Pelaku Diduga Termasuk Anggota Geng
KPAI juga meminta pihak kepolisian untuk mengecek kemungkinan adanya dugaan penculikan, pembunuhan berencana, dan penggunaan senjata dalam kasus tersebut. “Ada unsur penculikan dalam kasus ini. Selain itu, terdapat unsur pembunuhan berencana, kejahatan, serta penggunaan senjata,” jelas Diyah Puspitarini.
“Saat ini KPAI sedang berkoordinasi dengan LPSK untuk memberikan perlindungan kepada keluarga korban karena terindikasi adanya pengintaian dan ancaman,” kata Anggota KPAI Diyah Puspitarini saat dihubungi di Jakarta, Jumat.

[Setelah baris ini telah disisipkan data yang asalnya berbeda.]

-- ==== Sys2Proof/Laws/Dispatch.lean ====
section
/-!
SUPPORT. Laws/Dispatch.lean: one law per command: exec calls that command's meaning. Rewrite with these; never unfold exec.
-/

namespace Sys2Proof.Machine
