theorem State.bumpMotif_inv {fm : Nat} {s₀ : State} (s : State) (die : Nat) (c : Nat → Cnt) (h_s : Inv fm s₀ s)
    (hm : InSet 13196221202492 fm) :
    Inv fm s₀ (State.bumpMotif s die c) := by
  delta State.bumpMotif
  repeat' first
    | exact inSet_trans rfl hm
    | with_reducible first
      | assumption | (intro) | apply State.bump_inv | apply Inv.ite | split | dsimp -iota only | dsimp only

theorem State.walkRead_inv {fm : Nat} {s₀ : State} (s : State) (die a n : Nat) (h_s : Inv fm s₀ s)
    (hm : InSet 13196221202492 fm) :
    PairInv fm s₀ (State.walkRead s die a n) := by
  delta State.walkRead
  repeat' first
    | exact inSet_trans rfl hm
    | with_reducible first
      | assumption | (intro) | apply State.bumpMotif_inv | apply State.consume_inv | apply State.poolRead_inv
      | (apply TripleInv.snd; apply State.poolRead_inv) | apply Inv.ite | apply PairInv.ite
      | (apply PairInv.snd; apply PairInv.ite) | apply TripleInv.ite | (apply TripleInv.snd; apply TripleInv.ite)
      | simp -iota only [PairInv.mk', TripleInv.mk'] | split | refine PairInv.of_eq (by assumption) ?_
      | refine TripleInv.of_eq (by assumption) ?_ | dsimp -iota only | dsimp only

theorem State.walk_inv {fm : Nat} {s₀ : State} (die asid va : Nat) (need : Need) (y0 : Nat) (y1 : Nat) (s : State)
    (h_s : Inv fm s₀ s) (hm : InSet 13196221202492 fm) :
    PairInv fm s₀ (State.walk die asid va need y0 y1 s) := by
  induction y0 generalizing y1 s with
  | zero =>
    unfold State.walk
    try dsimp -iota only
    repeat' first
      | exact inSet_trans rfl hm
      | with_reducible exact Or.inr rfl
      | exact Or.inl (inSet_trans rfl hm)
      | with_reducible first
        | assumption | (intro) | apply State.setTlb_inv | apply State.walkRead_inv
        | (apply PairInv.snd; apply State.walkRead_inv) | apply Inv.ite | apply PairInv.ite
        | (apply PairInv.snd; apply PairInv.ite) | apply Upd.of | simp -iota only [Inv.update, PairInv.mk'] | split
        | refine PairInv.of_eq (by assumption) ?_ | dsimp -iota only | dsimp only
  | succ n ih =>
    unfold State.walk
    try dsimp -iota only
    repeat' first
      | exact inSet_trans rfl hm
      | with_reducible exact Or.inr rfl
      | exact Or.inl (inSet_trans rfl hm)
      | with_reducible first
        | assumption | (intro) | (apply PairInv.snd; apply ih) | apply ih | apply State.setTlb_inv
        | apply State.walkRead_inv | (apply PairInv.snd; apply State.walkRead_inv) | apply Inv.ite
        | apply PairInv.ite | (apply PairInv.snd; apply PairInv.ite) | apply Upd.of
        | simp -iota only [Inv.update, PairInv.mk'] | split | refine PairInv.of_eq (by assumption) ?_
        | dsimp -iota only | dsimp only

theorem State.fillMicro_inv {fm : Nat} {s₀ : State} (s : State) (a asid va : Nat) (h_s : Inv fm s₀ s)
    (hm : InSet 134217728 fm) :
    Inv fm s₀ (State.fillMicro s a asid va) := by
  delta State.fillMicro
  repeat' first
    | exact inSet_trans rfl hm
    | with_reducible exact Or.inr rfl
    | exact Or.inl (inSet_trans rfl hm)
    | with_reducible first
      | assumption | (intro) | apply Inv.ite | apply Upd.of | simp -iota only [Inv.update] | split | dsimp -iota only
      | dsimp only

theorem State.dropLeaf_inv {fm : Nat} {s₀ : State} (s : State) (die asid va : Nat) (h_s : Inv fm s₀ s)
    (hm : InSet 134217728 fm) :
    Inv fm s₀ (State.dropLeaf s die asid va) := by
  delta State.dropLeaf
  repeat' first
    | exact inSet_trans rfl hm
    | with_reducible exact Or.inr rfl
    | exact Or.inl (inSet_trans rfl hm)
    | with_reducible first
      | assumption | (intro) | apply State.setTlb_inv | apply Inv.ite | apply Upd.of | simp -iota only [Inv.update]
      | split | dsimp -iota only | dsimp only

theorem State.walkFrom_inv {fm : Nat} {s₀ : State} (s : State) (die asid va : Nat) (need : Need) (h_s : Inv fm s₀ s)
    (hm : InSet 13196221202492 fm) :
    PairInv fm s₀ (State.walkFrom s die asid va need) := by
  delta State.walkFrom
  repeat' first
    | exact inSet_trans rfl hm
    | with_reducible exact Or.inr rfl
    | exact Or.inl (inSet_trans rfl hm)
    | with_reducible first
      | assumption | (intro) | apply State.setTlb_inv | apply State.walk_inv
      | (apply PairInv.snd; apply State.walk_inv) | apply State.walkRead_inv
      | (apply PairInv.snd; apply State.walkRead_inv) | apply Inv.ite | apply PairInv.ite
      | (apply PairInv.snd; apply PairInv.ite) | apply Upd.of | simp -iota only [Inv.update, PairInv.mk'] | split
      | refine PairInv.of_eq (by assumption) ?_ | dsimp -iota only | dsimp only

theorem State.translate_inv {fm : Nat} {s₀ : State} (s : State) (a asid va : Nat) (need : Need) (h_s : Inv fm s₀ s)
    (hm : InSet 13196221202492 fm) :
    PairInv fm s₀ (State.translate s a asid va need) := by
  delta State.translate
  repeat' first
    | exact inSet_trans rfl hm
    | with_reducible exact Or.inr rfl
    | exact Or.inl (inSet_trans rfl hm)
    | with_reducible first
      | assumption | (intro) | apply State.bump_inv | apply State.bumpMotif_inv | apply State.dropLeaf_inv
      | apply State.fillMicro_inv | apply State.walkFrom_inv | (apply PairInv.snd; apply State.walkFrom_inv)
      | apply Inv.ite | apply PairInv.ite | (apply PairInv.snd; apply PairInv.ite) | apply Upd.of
      | simp -iota only [Inv.update, PairInv.mk'] | split | refine PairInv.of_eq (by assumption) ?_
      | dsimp -iota only | dsimp only

theorem State.rangePages_inv {fm : Nat} {s₀ : State} (die asid : Nat) (need : Need) (sh : Shape) (y0 : Nat) (y1 : Nat)
    (y2 : Nat) (s : State) (h_s : Inv fm s₀ s) (hm : InSet 13196221202492 fm) :
    PairInv fm s₀ (State.rangePages die asid need sh y0 y1 y2 s) := by
  induction y0 generalizing y1 y2 s with
  | zero =>
    unfold State.rangePages
    try dsimp -iota only
    repeat' first
      | exact inSet_trans rfl hm
      | with_reducible exact Or.inr rfl
      | exact Or.inl (inSet_trans rfl hm)
      | with_reducible first
        | assumption | (intro) | apply State.translate_inv | (apply PairInv.snd; apply State.translate_inv)
        | apply Inv.ite | apply PairInv.ite | (apply PairInv.snd; apply PairInv.ite) | apply Upd.of
        | simp -iota only [Inv.update, PairInv.mk'] | split | refine PairInv.of_eq (by assumption) ?_
        | dsimp -iota only | dsimp only
  | succ n ih =>
    unfold State.rangePages
    try dsimp -iota only
    repeat' first
      | exact inSet_trans rfl hm
      | with_reducible exact Or.inr rfl
      | exact Or.inl (inSet_trans rfl hm)
      | with_reducible first
        | assumption | (intro) | (apply PairInv.snd; apply ih) | apply ih | apply State.translate_inv
        | (apply PairInv.snd; apply State.translate_inv) | apply Inv.ite | apply PairInv.ite
        | (apply PairInv.snd; apply PairInv.ite) | apply Upd.of | simp -iota only [Inv.update, PairInv.mk'] | split
        | refine PairInv.of_eq (by assumption) ?_ | dsimp -iota only | dsimp only

theorem State.range_inv {fm : Nat} {s₀ : State} (s : State) (die asid va n : Nat) (need : Need) (sh : Shape)
    (h_s : Inv fm s₀ s) (hm : InSet 13196221202492 fm) :
    PairInv fm s₀ (State.range s die asid va n need sh) := by
  delta State.range
  repeat' first
    | exact inSet_trans rfl hm
    | with_reducible first
      | assumption | (intro) | apply State.rangePages_inv | (apply PairInv.snd; apply State.rangePages_inv)
      | apply Inv.ite | apply PairInv.ite | (apply PairInv.snd; apply PairInv.ite) | simp -iota only [PairInv.mk']
      | split | refine PairInv.of_eq (by assumption) ?_ | dsimp -iota only | dsimp only

theorem State.physRead_inv {fm : Nat} {s₀ : State} (s : State) (pa n : Nat) (h_s : Inv fm s₀ s)
    (hm : InSet 13196221202492 fm) :
    TripleInv fm s₀ (State.physRead s pa n) := by
  delta State.physRead
  repeat' first
    | exact inSet_trans rfl hm
    | with_reducible first
      | assumption | (intro) | apply State.poolRead_inv | (apply TripleInv.snd; apply State.poolRead_inv)
      | apply Inv.ite | apply TripleInv.ite | (apply TripleInv.snd; apply TripleInv.ite)
      | simp -iota only [TripleInv.mk'] | split | refine TripleInv.of_eq (by assumption) ?_ | dsimp -iota only
      | dsimp only

theorem State.pushHint_inv {fm : Nat} {s₀ : State} (s : State) (t l : Nat) (h_s : Inv fm s₀ s)
    (hm : InSet 13196221202492 fm) :
    Inv fm s₀ (State.pushHint s t l) := by
  delta State.pushHint
  repeat' first
    | exact inSet_trans rfl hm
    | with_reducible first
      | assumption | (intro) | apply State.bump_inv | apply State.coh_inv | apply State.memLine_inv
      | (apply PairInv.snd; apply State.memLine_inv) | apply State.pinEntry_inv | apply Inv.ite | apply PairInv.ite
      | (apply PairInv.snd; apply PairInv.ite) | simp -iota only [PairInv.mk'] | split
      | refine PairInv.of_eq (by assumption) ?_ | dsimp -iota only | dsimp only

theorem State.physWrite_inv {fm : Nat} {s₀ : State} (s : State) (pa : Nat) (bs : List (Option Byte)) (ps : List Nat)
    (h_s : Inv fm s₀ s) (hm : InSet 13196221205564 fm) :
    Inv fm s₀ (State.physWrite s pa bs ps) := by
  delta State.physWrite
  repeat' first
    | exact inSet_trans rfl hm
    | with_reducible exact Or.inr rfl
    | exact Or.inl (inSet_trans rfl hm)
    | with_reducible first
      | assumption | (intro) | apply State.localAnyWrite_inv | apply State.localWrite_inv | apply State.poolWrite_inv
      | apply State.pushHint_inv | apply Inv.ite | apply Inv.foldl | apply Inv.getD | apply Upd.of
      | simp -iota only [Inv.update] | split | dsimp -iota only | dsimp only

theorem State.wordOp_inv {fm : Nat} {s₀ : State} (s : State) (pa n : Nat) (f : Nat → Nat) (h_s : Inv fm s₀ s)
    (hm : InSet 13196221205564 fm) :
    TripleInv fm s₀ (State.wordOp s pa n f) := by
  delta State.wordOp
  repeat' first
    | exact inSet_trans rfl hm
    | with_reducible first
      | assumption | (intro) | apply State.farWordOp_inv | (apply TripleInv.snd; apply State.farWordOp_inv)
      | apply State.physRead_inv | (apply TripleInv.snd; apply State.physRead_inv) | apply State.physWrite_inv
      | apply Inv.ite | apply TripleInv.ite | (apply TripleInv.snd; apply TripleInv.ite)
      | simp -iota only [TripleInv.mk'] | split | refine TripleInv.of_eq (by assumption) ?_ | dsimp -iota only
      | dsimp only

theorem State.want_inv {fm : Nat} {s₀ : State} (s : State) (ask page : Nat) (r : MemReq) (h_s : Inv fm s₀ s)
    (hm : InSet 134217728 fm) :
    Inv fm s₀ (State.want s ask page r) := by
  delta State.want
  repeat' first
    | exact inSet_trans rfl hm
    | with_reducible exact Or.inr rfl
    | exact Or.inl (inSet_trans rfl hm)
    | with_reducible first
      | assumption | (intro) | apply Inv.ite | apply Upd.of | simp -iota only [Inv.update] | split | dsimp -iota only
      | dsimp only

theorem State.takeLanded_inv {fm : Nat} {s₀ : State} (s : State) (ask : Nat) (r : MemReq) (h_s : Inv fm s₀ s)
    (hm : InSet 134217728 fm) :
    Inv fm s₀ (State.takeLanded s ask r) := by
  delta State.takeLanded
  repeat' first
    | exact inSet_trans rfl hm
    | with_reducible exact Or.inr rfl
    | exact Or.inl (inSet_trans rfl hm)
    | with_reducible first
      | assumption | (intro) | apply Inv.ite | apply Upd.of | simp -iota only [Inv.update] | split | dsimp -iota only
      | dsimp only

theorem State.dropLanded_inv {fm : Nat} {s₀ : State} (s : State) (ask : Nat) (h_s : Inv fm s₀ s)
    (hm : InSet 134217728 fm) :
    Inv fm s₀ (State.dropLanded s ask) := by
  delta State.dropLanded
  repeat' first
    | exact inSet_trans rfl hm
    | with_reducible exact Or.inr rfl
    | exact Or.inl (inSet_trans rfl hm)
    | with_reducible first
      | assumption | (intro) | apply Inv.ite | apply Upd.of | simp -iota only [Inv.update] | split | dsimp -iota only
      | dsimp only

theorem State.wantWrite_inv {fm : Nat} {s₀ : State} (s : State) (who : Option (Nat × Nat × Nat))
    (ask page node pa : Nat) (bs : List Byte) (ps : List Nat) (h_s : Inv fm s₀ s) (hm : InSet 134234112 fm) :
    Inv fm s₀ (State.wantWrite s who ask page node pa bs ps) := by
  delta State.wantWrite
  repeat' first
    | exact inSet_trans rfl hm
    | with_reducible exact Or.inr rfl
    | exact Or.inl (inSet_trans rfl hm)
    | with_reducible first
      | assumption | (intro) | apply State.killResv_inv | apply Inv.ite | apply Upd.of | simp -iota only [Inv.update]
      | split | dsimp -iota only | dsimp only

Polisi diminta untuk mengungkap apakah terdapat indikasi gang atau kelompok yang menyebabkan kekacauan di wilayah Bantul. Sebelumnya, seorang remaja pria berinisial I (16) menjadi korban pengeroyokan hingga tewas. Setelah menerima laporan, Polres Bantul telah menetapkan dua tersangka, yaitu BLP (18) dan YP (21), serta menahan mereka.
Korban awalnya dijemput oleh dua orang pada malam Selasa (14/4) menggunakan sepeda motor. Keduanya membawa I ke halaman belakang salah satu SMA Negeri di Bantul. Setelah itu, korban diperkirakan mengalami pengeroyokan oleh sepuluh orang pelaku, yang terdiri dari dewasa dan anak-anak.
Pasca penganiayaan, korban menjalani perawatan medis selama hampir seminggu. Namun, ia akhirnya wafat. KPAI menyatakan bahwa kasus ini berlatar belakang konflik antargeng, yang menjadi penyebab kekerasan tersebut.